Discussion in 'Data Sets and Feeds' started by sean2078, Feb 24, 2018.

  1. sean2078

    sean2078

    Specifically for /CL .. Nothing fancy required - High, Low, Open, Close, etc. would be a good start for the last several years. Preferably free, but willing also to pay fair value.

    Thanks
     
  2. Kinetick provides free EOD data.

    I think you will have to export it from Ninjatrader to *.txt format and eventually to Excel if that's what you use.
     
    Adam777 likes this.
  3. Quantopian should have free futures data available within their platform.
     
  4. 'Actual' 1 min or 'Continuous' 1 min one-off data purchases $220 -330 /per symbol for its full history

    Market Description
    CQG Symbol Daily Start Intraday Start
    Crude Oil (Settlement) CL 1983 Mar 30 1987 Sep 01
    Crude Oil (Combined) CLA 1983 Mar 30 1987 Sep 01
    Crude Oil (Globex) CLE 1983 Mar 30 2006 Jan 16

    http://www.portaracqg.com/futures-forex-data/
     
  5. bone

    bone

    If you can find someone with a professional Bloomberg terminal that is the very best time and sales data available. In the past, I have paid for CQG data. As I recall it was a couple hundred bucks.

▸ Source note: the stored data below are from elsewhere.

/-- Tier 2. Weathering's measurements (R309, R325 to R327, R330, R331): a deviation joins those of ten minutes; each second adds its
accelerated time to the equivalent hours, which Gable copies to its flash hourly; a daily value joins those kept of every margin; a
re-check that reads as at BOOT clears SLATE_DRIFT, any other raises it. The re-plan (R13, R325, R327, R328, R330): every ten minutes,
outside LULL, the largest values measured since the last one join those of 24 h, an on-resistance only where at least 50 mA flowed; with a
valid configuration the proposals of W are taken where they lie within their bounds and ignored otherwise; a width or a dark-test time
grows by at most one step and never beyond its bound; a value handed over outside its bounds raises MARGIN_REJECTED; what is active now
stays until its moment. The periods and modes of the re-plan (log entry 201), the rounding of the accelerated time (log entry 11) and the
points of log entry 121 are the model's choices. -/
def Obligations.WeatheringMeasuresAndReplans : Prop :=
  (∀ (s : State) (n : Nat), s.w.up = true → s.pwr.domains.getLsbD 6 = true →
    ∃ t, exec (.thatchDeviationMeasure n) s = .next t ∧ t.wth.delta = (((n : Int) - 32000000) :: s.wth.delta).take 60 ∧
      { t with wth := { t.wth with delta := s.wth.delta } } = s) ∧
  (∀ (s : State) (n : Nat), s.w.up = false →
    exec (.thatchDeviationMeasure n) s = .next s ∧ exec .equivalentHourUpdate s = .next s ∧ exec .weatheringDailyValue s = .next s ∧
      (∀ (r : List RonMeas) (f : Vector Nat 4) (w : List (Nat × Int)), exec (.weatheringReplan r f w) s = .next s)) ∧
  (∀ (s : State) (r : List RonMeas) (f : Vector Nat 4) (w : List (Nat × Int)),
    s.tb.count.toNat < s.wth.planAt.toNat + 60000000000 → exec (.weatheringReplan r f w) s = .next s) ∧
  (∀ s : State, s.w.up = true → s.pwr.aoOn = true →
    ∃ t, exec .equivalentHourUpdate s = .next t ∧ t.wth.hours = s.wth.hours + accelNano s.pwr.die ∧
      t.wth.nextDt = s.wth.nextDt ∧ { t with wth := s.wth } = s) ∧
  (∀ s : State, s.gable.up = true → flashClosed s = false → ∃ t, exec .equivalentHourFlashCopy s = .next t ∧ t.flash.hours = s.wth.hours ∧
    { t with flash := { t.flash with hours := s.flash.hours } } = s) ∧
  (∀ s : State, (s.gable.up = false ∨ flashClosed s = true) → exec .equivalentHourFlashCopy s = .next s) ∧
  (∀ s : State, s.w.up = true → s.active.valid = true →
    ∃ t, exec .weatheringDailyValue s = .next t ∧ { t with wth := { t.wth with daily := s.wth.daily } } = s ∧
      (∀ m ∈ margins s, ∃ l, t.wth.daily.lookup (marginNo m.kind m.obj) = some l ∧
        l.getLast?.map Prod.fst = some (today s))) ∧
  (∀ (s : State) (cells : Vector (BitVec 8192) 6) (temp : Int), s.w.up = true → s.slate.readDone = true → tableStill s = false →
    firstDrift s.slate.bootCells cells = none → s.gable.up = false →
    ∃ t, exec (.slateRecheck cells temp) s = .next t ∧ t.slate.cells = cells ∧ hasFault t fcSlateDrift 0 = false ∧
      t.slate.drift = s.slate.drift) ∧
  (∀ (s : State) (cells : Vector (BitVec 8192) 6) (temp : Int) (b : Nat), s.w.up = true → s.slate.readDone = true →
    tableStill s = false → firstDrift s.slate.bootCells cells = some b → b < 65536 →
    ∃ t, exec (.slateRecheck cells temp) s = .next t ∧ t.slate.cells = cells ∧ hasFault t fcSlateDrift 0 = true ∧
      t.slate.drift.toNat % 65536 = b ∧ t.slate.bootCells = s.slate.bootCells) ∧
  (∀ (s : State) (ron : List RonMeas) (f : Vector Nat 4), s.w.up = true → s.mode ≠ .lull → s.active.valid = true →
    s.wth.planAt.toNat + 60000000000 ≤ s.tb.count.toNat →
    ∃ t, exec (.weatheringReplan ron f []) s = .next t ∧ t.wth.planAt = s.tb.count ∧
      (∃ p, t.wth.hist = (p :: s.wth.hist).take 144 ∧ (∀ a : Fin 4, p.flash[a] = s.wth.cur.flash[a] + f[a]) ∧
        (∀ k : Fin 56, p.ron[k] = max s.wth.cur.ron[k] (ronOf ron k)) ∧ p.off = s.wth.cur.off) ∧
      t.wth.dt = s.wth.dt ∧ t.wth.width = s.wth.width ∧
      t.wth.interval = s.wth.interval ∧ t.tick = s.tick ∧
      (cfgWth s.active.image = false → ∀ k : Fin 56, cfgDtTime s.active.image (k.val / 2) ≤ cfgDtMax s.active.image (k.val / 2) →
        t.wth.nextDt[k] = cfgDtTime s.active.image (k.val / 2)) ∧
      (cfgWth s.active.image = true → ∀ m : Fin 16, t.wth.nextWidth[m] ≤ max s.wth.nextWidth[m] (cfgWidthMax s.active.image m) ∧
        t.wth.nextWidth[m] ≤ s.wth.nextWidth[m] + 50 ∧
        (cfgWidth s.active.image m ≤ s.wth.nextWidth[m] → s.wth.nextWidth[m] ≤ cfgWidthMax s.active.image m →
          cfgWidth s.active.image m ≤ t.wth.nextWidth[m]))) ∧
  (∀ (s : State) (ron : List RonMeas) (f : Vector Nat 4) (m : Fin 16) (v : Int) (rest : List (Nat × Int)), s.w.up = true →
    s.active.valid = true → tableStill s = false → s.wth.planAt.toNat + 60000000000 ≤ s.tb.count.toNat →
    (v < cfgWidth s.active.image m ∨ (cfgWidthMax s.active.image m : Int) < v) →
    ∃ t, exec (.weatheringReplan ron f ((marginNo 4 m, v) :: rest)) s = .next t ∧ t.wth.nextWidth[m] = s.wth.nextWidth[m] ∧
      t.wth.rejected = true ∧ hasFault t fcMarginRejected 0 = true) ∧
  (∀ (s : State) (ron : List RonMeas) (f : Vector Nat 4) (m : Fin 16) (v : Nat) (rest : List (Nat × Int)), s.w.up = true →
    s.mode ≠ .lull → s.active.valid = true → s.wth.planAt.toNat + 60000000000 ≤ s.tb.count.toNat → cfgWidth s.active.image m ≤ v →
    v ≤ cfgWidthMax s.active.image m →
    ∃ t, exec (.weatheringReplan ron f ((marginNo 4 m, (v : Int)) :: rest)) s = .next t ∧ t.wth.nextWidth[m] = v) ∧
  (∀ (s : State) (m : Fin 16), s.mode.evaluates = true → (s.field.tpo[m].phase ≠ 0 →
      (applyMargins s).wth.width[m] = s.wth.width[m]) ∧
    (s.field.tpo[m].phase = 0 → (applyMargins s).wth.width[m] = s.wth.nextWidth[m])) ∧
  (∀ s : State, (applyMargins s).tick.centre = s.wth.nextCentre ∧ (applyMargins s).tick.half = 500 - s.wth.nextCentre.natAbs) ∧
  (∀ (l : List RonMeas) (k : Nat), (∀ x ∈ l, x.sw.val = k → x.ua < 50000) → ronOf l k = 0)

/-- Tier 1. After reset every held register has its reset value: IRQ_ENABLE, IND_ADDR and LULL_TRIG 0, the timer channels off, the CVU
control registers 0; all of them are legal, and the mailbox memory lists nothing. -/
def Obligations.ResetIsLegal : Prop :=
  legal (held State.reset) = true ∧ (∀ n : Fin 32, (tmuAt State.reset n).ctrl = 0) ∧ (∀ u : Fin 4, (cvuAt u State.reset).ctrl = 0) ∧
    State.reset.host.irqEn = 0 ∧ State.reset.host.indAddr = 0 ∧ State.reset.lull.trig.val = 0 ∧
    Memory.wf State.reset.mbx = true ∧ State.reset.mbx = [] ∧ State.reset.pending = [] ∧ State.reset.mode = .boot

/-- Tier 3. Whatever the command, a step keeps every reserved field of the held registers 0 and every field that a write may be refused for
at a value that is not refused (R37, R38, R234, R335), a timer channel 0 never chained among them, and a WIDTH of 0 only in a CVU_CTRL at
its reset value: no mode change, no LULL and no reset brings one into a reserved value. -/
def Obligations.StepKeepsHeldRegistersLegal : Prop :=
  ∀ s t : State, legal (held s) = true → step s = .next t → legal (held t) = true
end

    Be very careful about the quality and cleanliness of data you don't pay for. It really is a fool's errand to invest your considerable effort and time with errant data that can't be trusted.
     
    positive etc and jharmon like this.
  6. jjapp

    jjapp

    Quandle. Stevens futures data is already processed for rolls etc. Pretty good.
     
  7. jharmon

    jharmon

    If you need live T&S and quote data, NxCore. Lots of history too, but you'll pay for it. Norgate is good for daily and very clean - covers all the liquid ones worth trading - not free but certainly affordable unless you're an e-mini trader with 4 figure account size.
     
  8. Adam777

    Adam777

    Thanks! Sounds like I need Ninjatrader just for this. Does the Kinetic data include exchange traded spreads? I'm looking for non-continuous, non-adjusted eod data for the last few years
     
  9. You need NT, yes, but it's free and quick to set up.

    I don't know much about the data provided as I pretty much view only a few select futures markets, but I do know they have quite a bit.